La ricchezza in termini di conoscenza e informazione racchiusa nel flusso gigantesco e crescente di dati viene sottratta alle comunità perché, una volta estratti, quegli stessi dati diventano inaccessibili all’esterno. Protetti a doppia mandata grazie ai diritti di proprietà intellettuale per essere trattati, connessi e analizzati ad esclusivo vantaggio delle aziende tecnologiche.

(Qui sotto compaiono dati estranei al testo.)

-- ==== Sys2Proof/Machine/NetTx.lean ====
section
/-! DEFINITION. Frames leaving the device: selection, gates and slots (12 R459-R467, 02 R73-R78), quiet ports (11 R424,
R425), transmission, collisions, stamps and the transparent clock (11 R420-R431, 12 R473-R475, 08 R327-R339). -/

namespace Sys2Proof.Machine

/-! Line times. -/

/-- The symbol grid of a speed, in fifths of a quarter-nanosecond (02 R73). -/
def lineGrid (speed : BitVec 3) : Nat :=
  match speed.toNat with
  | 1 => 8000
  | 2 => 800
  | 3 => 160
  | _ => 64

/-- The first point of the symbol grid at or after `t` quarter-nanoseconds (02 R73, 11 R431; its origin is system time 0,
log 22). -/
def launchPoint (speed : BitVec 3) (t : Nat) : Nat := ceilDiv (ceilDiv (5 * t) (lineGrid speed) * lineGrid speed) 5

/-- The length that the slot and budget tests use: MAX_LEN while the frame's end is not stored (12 R467). -/
def Frame.testLen (f : Frame) (L : Layout) (p : Fin 6) : Nat := if f.eof then f.wireLen else L.maxLen p.val

/-- Quarter-nanoseconds that `n` octets take, rounded up. -/
def octetsQ (speed : BitVec 3) (n : Nat) : Nat := ceilDiv (4 * n * octTime speed) 5

/-! Gates and windows (12 R462-R467). -/

/-- The gate cycle in 8 ns units. -/
def Layout.gateCycle (L : Layout) (p : Nat) : Nat := L.period.toNat / max 1 (L.gateM p)

/-- Class `t` is open in entry `k` of a gate list. -/
def gateOpen (g : List GateEntry) (k t : Nat) : Bool :=
  match g[k]? with
  | some e => bit e.gates t
  | none => true

/-- Class `t` is open at port `p` now (12 R463). -/
def State.classOpen (s : State) (p : Fin 6) (t : Nat) : Bool := gateOpen (s.lo.gates p.val) (s.lnd.entry[p]).toNat t

/-- A window of a class: the entry that opens it, whether that entry belongs to the gate cycle before the one that entry `e` governs, its
DROP bit, and its close in 8 ns units of that gate cycle. -/
structure SlotWindow where
  first  : Nat
  before : Bool
  drop   : Bool
  close  : Nat
  deriving DecidableEq, Repr

/-- The window that class `t` is in while entry `e` governs (12 R464); none where the class is open in every entry (R465). -/
def gateWindow (g : List GateEntry) (c e t : Nat) : Option SlotWindow :=
  let n := g.length
  let startOf (k : Nat) : Nat := (match g[k % n]? with | some x => x.start | none => 0) + c * (k / n)
  match (List.range n).find? fun k => !gateOpen g ((e + 1 + k) % n) t with
  | none => none
  | some k =>
    let back := ((List.range n).find? fun j => !gateOpen g ((e + n - j) % n) t).getD 0
    let first := (e + n - back + 1) % n
    some { first := first, before := decide (e < first), close := startOf (e + 1 + k),
           drop := match g[first]? with | some x => x.drop | none => false }

/-! Quiet ports (11 R424, R425). -/

/-- A quiet port starts only PTP frames. -/
def State.quiet (s : State) (p : Fin 6) : Bool :=
  (s.lo.holdAct p.val && s.eth.quietHold) || (s.lo.quietBoot p.val && s.eth.quietBoot)

/-- Every octet that decides whether a frame is a PTP frame has been stored (11 R425). -/
def ptpKnown (m : List Octet) (eof : Bool) : Bool :=
  let t := typeAt m
  let ty := be16 m t
  eof || (decide (t + 2 ≤ m.length) &&
    (if ty = 0x0800 then decide (t + 6 + 4 * ((m.getD (t + 2) 0).toNat % 16) ≤ m.length)
     else if ty = 0x86DD then decide (t + 46 ≤ m.length) else true))

/-! What may start (12 R449-R451, 08 R334, R337). -/

/-- The request of a bound frame marks it green-launch eligible (08 R334, 13). -/
def State.requestGl (s : State) (id : Nat) : Bool :=
  match s.frame? id with
  | some r => r.decided && bit r.cls 14
  | none => false

/-- The octets of a frame that have been stored so far. -/
def Frame.stored (f : Frame) : List Octet := if f.eof then f.octets else f.octets.take (2 * f.arrived)

/-- Frame `f` may start on port `p`, its gate, slot and budget aside. -/
def State.mayStart (s : State) (p : Fin 6) (f : Frame) : Bool :=
  let L := s.loOf f
  let k := s.eth.port[p].link
  let kind :=
    if f.src < 6 then
      let i : Fin 6 := ix 6 f.src
      f.good || (f.verdict.isNone && decide (1 ≤ L.ctCode f.src p.val) && k.full
        && decide (k.speed.toNat ≤ (s.eth.port[i].link.speed).toNat))
    else f.eof || (decide (16 ≤ f.src) && L.tapCt (f.src - 16) p.val && k.full)
  let binding := match f.bound with
    | none => true
    | some (_, some good) => good
    | some (r, none) => L.greenLaunch p.val && k.full && s.requestGl r
  f.wait == .none && f.decided && kind && binding && !(s.quiet p && !ptpKnown f.stored f.eof)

Ma anche tutti i dati appartenenti al settore pubblico, tutte le informazioni che riguardano ogni aspetto della vita sociale ed economica dei cittadini, vengono solitamente gestite all’interno di silos separati dalle singole amministrazioni competenti.
Si tratta, evidentemente, di un gigantesco fallimento politico, sociale e di mercato al quale la Strategia europea sui dati tenta di porre rimedio attraverso una serie di regolamentazioni che recentemente spingono in direzione del superamento della logica del silos e verso la condivisione e connessione dei dati.

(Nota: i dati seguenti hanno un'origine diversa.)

/-- A write of CAN.MODE (R519-R521, R548). A transmission that the entry to INIT breaks off is one that has lost arbitration (log 179). -/
def State.canMode (c : Fin 4) (v : BitVec 32) (s : State) : State :=
  let x := s.can[c]
  let op := if 5 < fldN v 0 3 then 0 else fldN v 0 3
  let free := x.op == 0
  -- FD_EN, XL_EN, BRS_EN, TMODE, XLES hold their values outside INIT (R520)
  let keep (i : Nat) : BitVec 13 := if bit (if free then fld v 0 13 else x.mode) i then 1#13 <<< i else 0
  let set_ (i : Nat) : BitVec 13 := if bit v i then 1#13 <<< i else 0
  let m : BitVec 13 := set_ 12 ||| keep 10 ||| set_ 9 ||| keep 8 ||| keep 6 ||| keep 5 ||| keep 4
  if free && decide (op ≠ 0) then
    (if x.badTiming m then s.modCan c fun x => { x with mode := m, cfgErr := true }
    else s.modCan c fun x => { x with mode := m ||| BitVec.ofNat 13 op, cfgErr := false, joined := false }).canRecovery c
  else if op = 0 then
    let s := match x.tx with
      | some t => s.setTxs c t.buf t.back
      | none => s
    (s.modCan c fun x => { x with mode := m, joined := false, tx := none }).canRecovery c
  else (s.modCan c fun x => { x with mode := m ||| BitVec.ofNat 13 op }).canRecovery c

def execCanModeWrite (a : Agent) (c : Fin 4) (v : BitVec 32) (s : State) : Host.Outcome State Fault Refusal :=
  let s := s.paid a
  .next (s.canByOwner a c fun s => s.canMode c v)

/-- 11 recessive bits have passed (R521). -/
def execCanBusIntegration (c : Fin 4) (s : State) : Host.Outcome State Fault Refusal :=
  .next (if s.canOn c && s.can[c].op != 0 then s.modCan c fun x => { x with joined := true } else s)

/-! Registers (14, Registers). -/

/-- The offset names a register of the block. -/
def canIsReg (off : Nat) : Bool :=
  decide (off % 4 = 0) && (decide (off < 0x60) || (decide (0x80 ≤ off) && decide (off < 0x9C)) ||
    (decide (0x400 ≤ off) && decide (off < 0x800) && decide (off % 0x100 < 176)))

def canStateCode : CanState → BitVec 3
  | .errorActive => 0
  | .warning => 1
  | .errorPassive => 2
  | .busOff => 3
  | .recovering => 4

/-- A register of CAN_c read by reader `r`; `base` is the block's Window A offset. -/
def State.canRead (r base : Nat) (c : Fin 4) (off : Nat) (s : State) : BitVec 32 × State :=
  let x := s.can[c]
  let plain (v : BitVec 32) : BitVec 32 × State := (v, s)
  match off with
  | 0x00 => plain (bitAt x.cfgErr 15 ||| at32 x.mode 0)
  | 0x04 => plain (at32 x.nbtA 0)
  | 0x08 => plain (at32 x.nbtB 0)
  | 0x0C => plain (at32 x.dbt 0)
  | 0x10 => plain (at32 x.xbt 0)
  | 0x14 => plain (at32 x.tdc 0)
  | 0x18 => plain (at32 (canStateCode x.st) 17 ||| at32 x.recC 9 ||| at32 x.tecC 0)
  | 0x24 => plain (at32 x.txres 0)
  | 0x2C => plain (at32 x.tguard 0)
  | 0x30 => plain (at32 (x.rxcfg &&& 0x17F) 0)
  | 0x34 =>
    let k := s.canStampCount c 0
    (lo20 k, s.latch r (base + 0x38) (hi20 k))
  | 0x38 => plain (s.latched r (base + 0x38))
  | 0x3C => plain (at32 x.errType 4 ||| at32 x.errPhase 0)
  | _ =>
    if 0x40 ≤ off ∧ off < 0x60 then
      let k := x.cnt[(ix 8 ((off - 0x40) / 4))]
      plain (at32 k 0 ||| bitAt (isSat k) 19)
    else if 0x80 ≤ off ∧ off < 0x9C then
      let k := (off - 0x80) / 4
      plain ((List.range 20).foldl (fun v i =>
        if 20 * k + i < 128 ∧ bit (s.canHdr c (ix 128 (20 * k + i)) 0) 19 then setBit v i true else v) 0)
    else if 0x400 ≤ off ∧ off < 0x800 ∧ off % 0x100 < 176 then
      plain (at32 (x.hpm[(ix 4 ((off - 0x400) / 0x100))][(ix 44 (off % 0x100 / 4))]) 0)
    else plain 0

/-- A write of a CAN register by agent `a`. -/
def State.canWrite (a : Agent) (c : Fin 4) (off : Nat) (v : BitVec 32) (s : State) : State :=
  if !canIsReg off then s
  else
    s.canByOwner a c fun s =>
      let init := s.can[c].op == 0
      let inInit (f : Can → Can) : State := if init then s.modCan c f else s
      match off with
      | 0x00 => s.canMode c v
      | 0x04 => inInit fun x => { x with nbtA := fld v 0 16 }
      | 0x08 => inInit fun x => { x with nbtB := fld v 0 15 }
      | 0x0C => inInit fun x => { x with dbt := fld v 0 20 &&& 0xFFFFC }
      | 0x10 => inInit fun x => { x with xbt := fld v 0 20 &&& 0xFFFFC }
      | 0x14 => inInit fun x => { x with tdc := fld v 0 17 }
      | 0x1C => if bit v 0 then s.canRecover c else s
      | 0x20 =>
        let b : Fin 128 := ix 128 (fldN v 0 7)
        match fldN v 18 2 with
        | 1 => s.canRequest c b
        | 2 => s.canAbort c b
        | _ => s
      | 0x28 => s.canAck c (fld v 0 20)
      | 0x2C => s.modCan c fun x => { x with tguard := fld v 0 16 }
      | 0x30 => s.modCan c fun x => { x with rxcfg := fld v 0 9 &&& 0x17F }
      | _ => s

end Sys2Proof.Machine
end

A cominciare dal settore pubblico, certo, ma promuovendo la messa in comune del patrimonio informativo pubblico con quello delle aziende private e favorendo nuove formule di governance giuridica ed economica dei dati che vadano nella direzione di gestioni collettive.

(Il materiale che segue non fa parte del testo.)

-- ==== Sys2Proof/Machine/Tread.lean ====
section
/-! DEFINITION. Treads and flights (15): pin slots, ticks, FIFOs, shifting, the Tread instructions, flight starts, halts
and resets, and the TRD registers. -/

namespace Sys2Proof.Machine

def State.modTread (t : Fin 32) (f : Tread → Tread) (s : State) : State :=
  { s with trd := { s.trd with tread := vmod s.trd.tread t f } }
def State.modFlight (f : Fin 4) (g : Flight → Flight) (s : State) : State :=
  { s with trd := { s.trd with flight := vmod s.trd.flight f g } }

/-- The flight of Tread `t`, and Tread `i` of flight `f` (R550). -/
def flightOf (t : Fin 32) : Fin 4 := ix 4 (t.val / 8)
def treadOf (f : Fin 4) (i : Fin 8) : Fin 32 := ix 32 (8 * f.val + i.val)

/-- The owner of Tread `t` as an agent code (R551). -/
def Layout.treadOwnerCode (L : Layout) (t : Fin 32) : BitVec 5 := match L.treadOwner t.val with
  | some n => BitVec.ofNat 5 n.val
  | none => 16

/-- The flight's island is on. -/
def State.flightOn (s : State) (f : Fin 4) : Bool := s.unitOn (32 + f.val)

/-! Pin slots (R554, R555, R572). -/

/-- The pin of slot `k` of Tread `t` (R554). -/
def Layout.slotPin (L : Layout) (t : Fin 32) (k : Nat) : Option (Fin 96) := L.pinOf 1 t.val k

/-- Which slots have a pin. -/
def Layout.slotMask (L : Layout) (t : Fin 32) : BitVec 8 :=
  (List.range 8).foldl (fun m k => setBit m k (L.slotPin t k).isSome) 0

/-- A slot write reaches the slots that have a pin (R554). -/
def Layout.slotPut (L : Layout) (t : Fin 32) (mask v old : BitVec 8) : BitVec 8 :=
  let m := mask &&& L.slotMask t
  (old &&& ~~~m) ||| (v &&& m)

/-- A pin at its FALLBACK level is high or weakly pulled up (04, PINS body). -/
def Pins.fallbackHigh (p : Pins) (i : Fin 96) : Bool :=
  let c := pinFallback p.recs[i]
  c == 2 || c == 4 || (c == 5 && bit p.high i.val)

/-- A Tread's slots drive their pins in this state (15, Pins across events). -/
def TreadState.drives : TreadState → Bool
  | .idle => false
  | .stopped => false
  | _ => true

/-- Pin `i` drives high, holds high or is weakly pulled up (R572); in a bank that is unfed it does nothing (23 R830). -/
def State.pinHigh (s : State) (i : Fin 96) : Bool :=
  if s.floats (i.val / 24) then false else match s.pins.use[i] with
  | .hiZ => false
  | .hold => bit s.pins.high i.val
  | .fallback => s.pins.fallbackHigh i
  | .func =>
    let r := s.pins.recs[i]
    if pinKind r = 1 then
      let x := s.trd.tread[(ix 32 (pinUnit r))]
      if x.st.drives then bit x.dir (pinSignal r) && bit x.latch (pinSignal r) && !pinOpenDrain r
      else s.pins.fallbackHigh i
    else s.pins.fallbackHigh i

/-- The levels a flight start loads into the output latches (R572). -/
def State.slotLevels (t : Fin 32) (s : State) : BitVec 8 :=
  (List.range 8).foldl (fun m k => match s.lo.slotPin t k with
    | some i => setBit m k (s.pinHigh i)
    | none => m) 0

/-! Time (R557-R560). -/

/-- Tread cycles since the running stroke began. -/
def State.trdRel (s : State) : Nat := (s.tb.clk.cycles - s.tb.stroke.cyc0) / 2
/-- Tread cycles since the last C, W or D reset. -/
def State.trdNow (s : State) : Nat := s.trd.base + s.trdRel
/-- TREAD_TIME and LAP (R558). -/
def State.treadTime (s : State) : Word := BitVec.ofNat 20 s.trdRel
def State.treadLap (s : State) : BitVec 6 := BitVec.ofNat 6 (s.trdRel / 2 ^ 20)

/-- Tread cycles from a restart's first cycle to tick `k` (R559). -/
def tickAt (div k : Nat) : Nat := ceilDiv (k * div) 256

/-- The Tread cycle of the next tick of Tread `t`. -/
def State.tickCycle (s : State) (t : Fin 32) : Nat :=
  let x := s.trd.tread[t]
  x.c0 + 1 + tickAt (s.lo.trdDiv t.val) x.ticks

/-- Time moves to Tread cycle `c` of the running stroke, if it has not been reached and the stroke lasts so long. -/
def State.toTreadCycle (c : Nat) (s : State) : State :=
  let k := s.tb.stroke.cyc0 + 2 * (c - s.trd.base)
  if s.tb.stroke.ends.isNone || s.beforeEnd k then s.runToCycle k else s

/-- The first tick of a Tread at or after Tread cycle `now` (R559). -/
def Tread.tickFrom (div now : Nat) (x : Tread) : Nat :=
  let n := now - (x.c0 + 1)
  if n = 0 ∨ div = 0 then 0 else (n - 1) * 256 / div + 1

/-- The first tick of Tread `t` after the one at which its wait began, at or after now (R560). -/
def State.realign (t : Fin 32) (s : State) : State :=
  let k := s.trd.tread[t].tickFrom (s.lo.trdDiv t.val) s.trdNow
  s.modTread t fun x => { x with ticks := max (x.ticks + 1) k }

/-- A Tread that goes on after a park or a halt executes at its next tick, and its flight is charged the cycles until then; an abandoned AT
is reached again now (R569, R574, R575). -/
def State.rouse (t : Fin 32) (s : State) : State :=
  let x := s.trd.tread[t]
  match x.st with
  | .running =>
    let k := x.tickFrom (s.lo.trdDiv t.val) s.trdNow
    if x.ticks < k then
      let s := s.modTread t fun x => { x with ticks := k }
      s.compute (actFlight (flightOf t)) (s.tickCycle t - s.trdNow)
    else s
  | .waiting => s.modTread t fun x => { x with since := s.trdNow }
  | _ => s

/-! FIFOs (R564, R565, R583). -/

/-- The levels at the start of Tread cycle `c` (R564). -/
def Tread.sense (c : Nat) (x : Tread) : Tread :=
  if x.lvlCyc = c then x else { x with lvlCyc := c, txAt := x.tx.length, rxAt := x.rx.length }

def Tread.canPull (x : Tread) : Bool := decide (0 < x.txAt) && !x.tx.isEmpty
def Tread.canPush (x : Tread) : Bool := decide (x.rxAt < 8) && decide (x.rx.length < 8)

/-- Local source 15 at the owning Hewer (R583). -/
def State.treadSrc (t : Fin 32) (s : State) : State :=
  match s.lo.treadOwner t.val with
  | some n => s.lsrc n 15
  | none => s

/-- TX takes new content; its level may fall to the threshold. -/
def State.setTx (t : Fin 32) (q : List Word) (s : State) : State :=
  let old := s.trd.tread[t].tx.length
  let thr := s.lo.txThr t.val
  let s := s.modTread t fun x => { x with tx := q }
  if thr < 8 ∧ old = thr + 1 ∧ q.length = thr then s.treadSrc t else s

/-- RX takes new content; its level may rise to the threshold. -/
def State.setRx (t : Fin 32) (q : List Word) (s : State) : State :=
  let old := s.trd.tread[t].rx.length
  let thr := s.lo.rxThr t.val
  let s := s.modTread t fun x => { x with rx := q }
  if 1 ≤ thr ∧ thr ≤ 8 ∧ old + 1 = thr ∧ q.length = thr then s.treadSrc t else s

/-! Shifting (R566, R567). -/

/-- `n` bits gathered into SI (R566). -/
def gatherIn (inDir : Bool) (si data : Word) (n : Nat) : Word :=
  let v := data &&& BitVec.ofNat 20 (2 ^ n - 1)
  if inDir then (si >>> n) ||| (v <<< (20 - n)) else (si <<< n) ||| v

/-- A word on its way into SO, and SI on its way out (R567). -/
def alignIn (outDir : Bool) (width : Nat) (w : Word) : Word := if outDir then w else w <<< (20 - width)
def alignOut (inDir : Bool) (icnt : Nat) (si : Word) : Word := if inDir then si >>> (20 - icnt) else si

/-- `n` bits taken from SO, and what is left in it (R566); `left` bits of the word remain (R567). -/
def scatterOut (outDir : Bool) (so : Word) (n left : Nat) : Word × Word :=
  if outDir then (so &&& BitVec.ofNat 20 (2 ^ min n left - 1), so >>> n)
  else
    let d := so >>> (20 - n)
    (if left < n then d &&& ~~~BitVec.ofNat 20 (2 ^ (n - left) - 1) else d, so <<< n)

/-- The oldest TX word enters SO (R567). -/
def State.feedSo (t : Fin 32) (s : State) : State :=
  let x := s.trd.tread[t]
  let w := alignIn (s.lo.outDir t.val) (s.lo.outWidth t.val) (x.tx.headD 0)
  (s.setTx t x.tx.tail).modTread t fun x => { x with so := w, ocnt := 0 }

/-- SI goes to RX and is emptied (R567). -/
def State.drainSi (t : Fin 32) (s : State) : State :=
  let x := s.trd.tread[t]
  (s.setRx t (x.rx ++ [alignOut (s.lo.inDir t.val) x.icnt x.si])).modTread t fun x => { x with si := 0, icnt := 0 }

/-- Slots from `base` on take the bits of a scatter (R566). -/
def scatterPins (base n : Nat) (d : Word) : BitVec 8 × BitVec 8 :=
  (List.range (min n 8)).foldl (fun (p : BitVec 8 × BitVec 8) i =>
    let k := (base + i) % 8
    (setBit p.1 k true, setBit p.2 k (bit d i))) (0, 0)

/-- SCATTER proper, after its feed (R566). -/
def State.scatter (t : Fin 32) (dst : BitVec 2) (n : Nat) (s : State) : State :=
  let L := s.lo
  s.modTread t fun x =>
    let left := if L.autoFeed t.val then L.outWidth t.val - x.ocnt else 20
    let (d, so) := scatterOut (L.outDir t.val) x.so n left
    let x := { x with so := so, ocnt := min 20 (x.ocnt + n) }
    match dst.toNat with
    | 0 =>
      let (m, v) := scatterPins (L.scatterBase t.val) n d
      { x with latch := L.slotPut t m v x.latch }
    | 1 => { x with x := d }
    | 2 => { x with y := d }
    | _ => x

/-- A pin source of GATHER: slot `base + i` in bit i (R566). -/
def gatherPins (base : Nat) (pins : BitVec 8) : Word :=
  (List.range 8).foldl (fun w i => setBit w i (bit pins ((base + i) % 8))) 0

/-! Completing and waiting (R560, R562, R563, R574). -/

/-- The offset after an instruction that does not jump (R562, R563). -/
def Layout.nextOffset (L : Layout) (t : Nat) (pc : BitVec 8) : BitVec 8 :=
  let w := L.trd t 1
  if bit w 16 ∧ pc = fld w 8 8 then fld w 0 8 else pc + 1

/-- Tread `t` completes an instruction of `m` ticks, goes on at offset `to`, or at the next one, and its flight is charged
(R574). -/
def State.retire (t : Fin 32) (m : Nat) (dest : Option (BitVec 8)) (s : State) : State :=
  let x := s.trd.tread[t]
  let d := s.lo.trdDiv t.val
  let pc := dest.getD (s.lo.nextOffset t.val x.pc)
  (s.modTread t fun x => { x with ticks := x.ticks + m, pc := pc, st := .running, wait := none }).compute
    (actFlight (flightOf t)) (tickAt d (x.ticks + m) - tickAt d x.ticks)

/-- Tread `t` begins to wait. -/
def State.waits (t : Fin 32) (w : TreadWait) (s : State) : State :=
  let c := s.tickCycle t
  s.modTread t fun x => { x with st := .waiting, wait := some w, since := c }

/-- A shift stall begins (R585). -/
def State.shiftStall (t : Fin 32) (w : TreadWait) (s : State) : State :=
  let f := flightOf t
  let c := s.trd.flight[f].stalls
  let first := !s.trd.flight[f].stallRaised
  let s := ((s.waits t w).modFlight f fun x => { x with stalls := satInc x.stalls, stallRaised := true }).satEvent c 1
  s.raiseIf first (evFlightStall f)

/-- The Treads of flight `f` may execute: its island is on, and in a stroke its compute is not spent (R574; 03 R100). -/
def State.flightRuns (s : State) (f : Fin 4) : Bool :=
  s.flightOn f && (!s.tb.stroke.running || decide (0 < s.sbu.act[(actFlight f)].cpu))

/-- Tread `t` executes an instruction at its tick, when it is running (R560, R569). -/
def State.treadDo (t : Fin 32) (f : State → State) (s : State) : State :=
  if s.trd.tread[t].st == .running && s.flightRuns (flightOf t) then
    let c := s.tickCycle t
    f ((s.toTreadCycle c).modTread t (·.sense c))
  else s

/-- An instruction of a defined encoding; a reserved one is in no staged program (R561, R568). -/
def State.treadExec (t : Fin 32) (ok : Bool) (f : State → State) (s : State) : Host.Outcome State Fault Refusal :=
  if !ok && s.trd.tread[t].st == .running && s.flightOn (flightOf t) then .fault .reservedEncoding else .next (s.treadDo t f)

/-! Instructions (R568, R569). -/

def execPause (t : Fin 32) (n : BitVec 10) (s : State) : Host.Outcome State Fault Refusal :=
  s.treadExec t true fun s => s.retire t (n.toNat + 1) none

Queste spinte hanno sviluppato il dibattito (soprattutto in ambito anglosassone) volto alla ricerca di modelli alternativi. Soluzioni giuridiche e gestionali differenti (data trust, cooperative, sindacati, beni comuni digitali, etc.) che in comune hanno la necessità di ‘liberare’ il potenziale dei dati per restituirlo alle comunità.
Questo significa trovare modi che permettano di rendere i dati disponibili il più facilmente possibile per coloro che li vogliono usare. I dati possono/debbono essere considerati come infrastruttura che abilita la creazione di valore per la società, per la ricerca, per l’economia pubblica e privata. Per assumere decisioni, per il controllo pubblico sulle decisioni assunte. Occorre superare i silos per passare a modalità di intermediazione tra i detentori e utilizzatori che moltiplichino le possibilità d’uso nell’interesse collettivo per affrontare problemi sociali, ambientali, economici, sanitari, ecc.
In questo orizzonte le città, campo di battaglia tra spinte speculative da un lato e la promozione di nuovi modi di abitare da parte delle comunità dall’altro, rappresentano la dimensione ideale in cui si possono sperimentare nuovi modelli di gestione dei dati all’interno del ridisegno delle politiche pubbliche.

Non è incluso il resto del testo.